Three weeks into BYU’s spring football practice, who’s getting the best of it: the offense or defense?

Up to this point, coach Kalani Sitake would say things are pretty even on both fronts.

(Tyler Richardson | BYU) BYU football holds spring football practice, Thursday, March 18, 2021.

BYU football is getting into the dog days of spring camp.

The Cougars are three weeks into spring ball, which is set to end March 26 after 15 practice sessions with a public practice in LaVell Edwards Stadium.

Up to 7,500 fans will be able to see the quarterback race in person, as well as how the Cougars are expecting to follow up their historic 2020 season.

The QB battle aside, BYU coach Kalani Sitake said there hasn’t been one side of the team that has been better than the other — the defense and offense are pretty even at the moment.

Prior to the 2019 season, the defense was the star of spring and fall camp.
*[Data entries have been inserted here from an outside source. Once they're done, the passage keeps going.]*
/-! ## The address filters -/

/-- R185. OUTER_FILTER accepts the local link address and the two broadcast addresses, and no other. That its
opcode 0x12 (the spec's decision D3) is followed by the six bytes of the address is the model's packing
(notes/assumptions/5.md). -/
def Obligations.OuterFilterAcceptsLocalAndBroadcast : Prop :=
  ∀ (dst : Addr) (s : State),
    decode (.command (0x12 :: dst.bytes)) = .ok (.outerFilter dst)
    ∧ exec (.outerFilter dst) s
      = answered s (.ok (.bit (decide (dst = s.localAddr ∨ dst.bytes = List.replicate 6 0xFF
          ∨ dst.bytes = List.replicate 6 0x00))))

/-- R245 (where `BCAST2` is a parameter, the spec's decision D21). INNER_FILTER accepts the local secondary
address and `BCAST2`, and no other. -/
def Obligations.InnerFilterAcceptsLocalAndBroadcast : Prop :=
  ∀ (dst : Addr) (s : State),
    exec (.innerFilter dst) s
      = answered s (.ok (.bit (decide (dst = s.localAddr2 ∨ dst = s.cfg.bcast2))))

/-! ## Host commands -/

/-- R322, R400, R48 (reset is the spec's decision D30). RESET gives every piece of state its reset value
from the parameters, answers `ok`, and leaves the parameters and the environment's stimuli; a hardware
reset does the same without a response (the model's stimulus, notes/assumptions/15.md). -/
def Obligations.ResetGivesEveryFieldItsResetValue : Prop :=
  ∀ (s : State) (rest : List Stimulus),
    exec .reset s = .next
      { cfg := s.cfg, localAddr := s.cfg.localAddrReset, localAddr2 := s.cfg.localAddr2Reset,
        tagctr := s.cfg.tagReset, pend := ⟨false, .single, 0⟩, cst := .idle, accExpected := none,
        accCollected := [], esr := 0, ob := [], rb := [], evq := [], txq := [],
        resp := some (.ok .none), inputs := s.inputs }
    ∧ (s.inputs = .hardReset :: rest → step s = .next
      { cfg := s.cfg, localAddr := s.cfg.localAddrReset, localAddr2 := s.cfg.localAddr2Reset,
        tagctr := s.cfg.tagReset, pend := ⟨false, .single, 0⟩, cst := .idle, accExpected := none,
        accCollected := [], esr := 0, ob := [], rb := [], evq := [], txq := [],
        resp := none, inputs := rest })

/-- R323, R324, R330 (the spec's decisions D30, D35). With no request pending, SETADDR, SETADDR2 and FLUSH
write the local addresses and empty `OB` and `RB`, and nothing else. -/
def Obligations.ConfigurationCommandsWithNothingPending : Prop :=
  ∀ (a : Addr) (s : State), s.pend.valid = false →
    exec (.setaddr a) s = .next { s with localAddr := a, resp := some (.ok .none) }
    ∧ exec (.setaddr2 a) s = .next { s with localAddr2 := a, resp := some (.ok .none) }
    ∧ exec .flush s = .next { s with ob := [], rb := [], resp := some (.ok .none) }

/-- R325 (the policy is the spec's decision D28). TAGALLOC hands out `TAGCTR`, or the tag after it when
that one is pending, never the pending tag, and counts modulo 0x8000. -/
def Obligations.TagallocSkipsThePendingTag : Prop :=
  ∀ (s : State), ∃ (t : U15),
    exec .tagalloc s = .next { s with tagctr := BitVec.ofNat 15 ((t.toNat + 1) % 0x8000), resp := some (.ok (.tag t)) }
    ∧ (s.pend.valid = true → t ≠ s.pend.tag)
    ∧ (¬(s.pend.valid = true ∧ s.tagctr = s.pend.tag) → t = s.tagctr)
    ∧ (s.pend.valid = true → s.tagctr = s.pend.tag → t.toNat = (s.tagctr.toNat + 1) % 0x8000)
Before the 2020 season started, the Cougars’ offense made a huge jump. Now, it seems both are holding their own.

“I think if you’re looking at the 11-on-11 stuff, both sides have done well,” Sitake said. “They’ve had some issues and some things that we have to do better, but … I think that this has been one of those times where one isn’t completely dominating the other.”

Sitake believes it’s also a sign of depth on the roster, which bodes well for a younger defensive group.

The sixth-year coach also noted there haven’t been a lot of missed assignments during practices so far, and mistakes that are being made are very correctable.

“I like the fact that we have a lot of talent out there and we have to keep developing it,” Sitake said. “And I like that the defense — everybody knows that they’re young, but they’re definitely able to play and they have their capabilities and talents that make it work.”

But so far that’s just through practice ball. The staff will have to find a way to make sure spring ball translates to fall camp and then the 2021 season. Sitake said emotions are different in a game setting, so the plan is to focus on 11-on-11 ball to build up muscle memory for his players to use once the season starts.

Luckily, Sitake hasn’t seen any drop-off in performance from his players as they near the end of spring camp. And he’s seen a carryover of players taking film study more seriously than in previous years — an element of practice he saw improve last year.

For those going into the final, public practice, there will definitely be plenty of questions to be answered, but Sitake is just proud of the way his players have stayed focused and continue to navigate the pandemic.

By this time last year, spring ball had already been canceled. But BYU has found a way to keep chugging along this year.

“I think that … what’s happened from the pandemic is that there’s just a lot more appreciation that goes into it and they don’t take anything for granted,” Sitake said. “I’m really thankful that these guys bring it every time, and even the young guys do. There’s a lot of energy going on. It’s really competitive, so there’s a few fights here and there because guys want to compete, want to win. So, I haven’t seen any letdown at any of the practices so far.”